- Instructions for the task: Once you reach the line containing "def closePointEff (s" in the data below, restate each line word for word up to and including the one containing "let gone := (c.ash.filter".

[Collected data]
####
-- ==== Sys2Proof/Machine/StepCmds.lean ====
section
/-! DEFINITION. Meanings of the step engine's events and picks (R180, R181, R186, R193 to R205). -/

namespace Sys2Proof.Machine

/-! ### Accumulation and fences -/

/-- An accepted ACCW of the same agent and channel is ahead of entry `n` (R362). -/
def accEarlier (s : State) (n chan : Nat) : Bool := s.stp.acc.any fun kv => kv.1 < n && kv.2.chan == chan

/-- The pair holds entry `n`'s granules: its column request has been granted (R186). -/
def accGranted (p : PairS) (n : Nat) : Bool := p.q.any fun r => r.busy && (match r.op with
  | .acc k _ => k == n
  | _ => false)

/-- The pair lets entry `n`'s granules go. -/
def accRelease (s : State) (die pos n : Nat) : State :=
  let p := pairAt s die pos
  refillEmber (setPair s die pos { p with q := p.q.filter fun r => match r.op with
    | .acc k _ => k != n
    | _ => true }) die pos

/-- ACCW_APPLY: the oldest accepted ACCW of its channel, whose column request has been granted, is applied and reported (R76,
R186, R191, R327, R362). -/
def accwApplyEff (s : State) (n : Nat) : State :=
  match smFind s.stp.acc n with
  | none => s
  | some a =>
    if accEarlier s n a.chan || !(accGranted (pairAt s a.die a.pos) n) then s
    else
      let r := accApply (accRelease s a.die a.pos n) a
      let s1 := modStp r.2 fun t =>
        { t with
          acc := smDel t.acc n
          fences := smMap t.fences fun _ f => { f with wait := f.wait.filter (· != n) } }
      match a.from_ with
      | none => s1
      | some (flue, m, h) => complete s1 flue m h (if r.1 then 7 else 0) []

/-- A fence against the state of its epoch (R193): whether it is refused as not yet open, and the state. -/
def fenceLedger (s : State) (k : Nat) (c : StepCtx) (e contrib : Nat) : Bool × State :=
  if c.isOpen ∧ e = c.openEpoch then
    match epOf c e with
    | none => (false, s)
    | some x =>
      if x.fences.contains contrib then
        (false, setCtx s k (modBook { c with dupFence := c.dupFence + 1 } e fun b => { b with rep := b.rep + 1 }))
      else
        let fs := x.fences ++ [contrib]
        (false, setCtx s k (setEp c
          { x with
            fences := fs
            deadline := true
            cause := if x.cause = 0 ∧ c.expect ≤ fs.length then 1 else x.cause }))
  else if c.openEpoch ≤ e then (true, setCtx s k (modBook c e fun b => { b with ref := b.ref + 1 }))
  else if e + 1 = c.openEpoch ∧ c.first ≤ e then
    (false, drainTry (setCtx s k (modEp { c with drainWait := c.drainWait ++ [(contrib, e)] } e fun x =>
      { x with late := x.late ++ [contrib] })) k)
  else (false, setCtx s k (ashDrop c contrib e 0))

/-- FENCE_COUNTED: every ACCW ahead of the fence is applied, failed or in the ash bin (R194). -/
def fenceCountedEff (s : State) (n : Nat) : State :=
  match smFind s.stp.fences n with
  | none => s
  | some f =>
    if f.wait ≠ [] then s
    else
      let s1 := modStp s fun t => { t with fences := smDel t.fences n }
      match smFind s1.stp.ctxs f.ctx with
      | none => reply s1 f.mute f.flue f.module f.hdr 5 []
      | some c =>
        let r := fenceLedger s1 f.ctx c f.epoch f.contrib
        reply r.2 f.mute f.flue f.module f.hdr (if r.1 then 5 else 0) []

/-! ### Close -/

/-- Record the cause of the open epoch's close, if none is recorded (R195, R196). -/
def setCause (c : StepCtx) (cause : Nat) : StepCtx :=
  modEp c c.openEpoch fun x => { x with cause := if x.cause = 0 then cause else x.cause }

/-- CLOSE_DEADLINE_EXPIRES (R195). -/
def closeDeadlineEff (s : State) (k : Nat) : State :=
  modCtx s k fun c =>
    match epOf c c.openEpoch with
    | some x => if c.isOpen ∧ x.deadline then setCause c 2 else c
    | none => c

def execCloseDeadlineExpires (ctx : Nat) (s : State) : Host.Outcome State Fault Refusal := act s fun s => closeDeadlineEff s ctx

/-- CLOSE_POINT: the condition is met, the last retag sweep is over and every drain begun is applied (R195): the epoch is
CLOSED, its half's sweep starts, and records whose drain has not begun are dropped (R196, R197, R202). -/
def closePointEff (s : State) (k : Nat) : State :=
  match smFind s.stp.ctxs k with
  | none => s
  | some c => match epOf c c.openEpoch with
    | none => s
    | some x =>
      if !c.isOpen || x.cause == 0 || c.retag.isSome || !c.drains.isEmpty then s
      else
        let gone := (c.ash.filter fun r => r.epoch + 1 == x.e).length
        let c1 := modEp
          { c with
            ash := c.ash.filter fun r => r.epoch + 1 != x.e
            dropped := c.dropped + gone
            dropLater := c.dropLater.filter fun q => x.e ≤ q.2
            drainWait := c.drainWait.filter fun q => x.e ≤ q.2
            books := if gone = 0 then c.books else smMod {} c.books (x.e - 1) fun b => { b with gone := b.gone + gone } } (x.e - 1)
          fun y => if x.e = 0 then y else { y with dropped := y.dropped + gone }
        let x1 := { x with st := .closed, gtc := s.clk.gtc.toNat, deadline := false }
        let c2 := setEp { c1 with isOpen := false, openEpoch := x.e + 1, retag := some x.e } x1
        openTry (sootEp (setCtx s k c2) k 2 x.cause x1) k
####
- Task output:
def closePointEff (s : State) (k : Nat) : State :=
  match smFind s.stp.ctxs k with
  | none => s
  | some c => match epOf c c.openEpoch with
    | none => s
    | some x =>
      if !c.isOpen || x.cause == 0 || c.retag.isSome || !c.drains.isEmpty then s
      else
        let gone := (c.ash.filter fun r => r.epoch + 1 == x.e).length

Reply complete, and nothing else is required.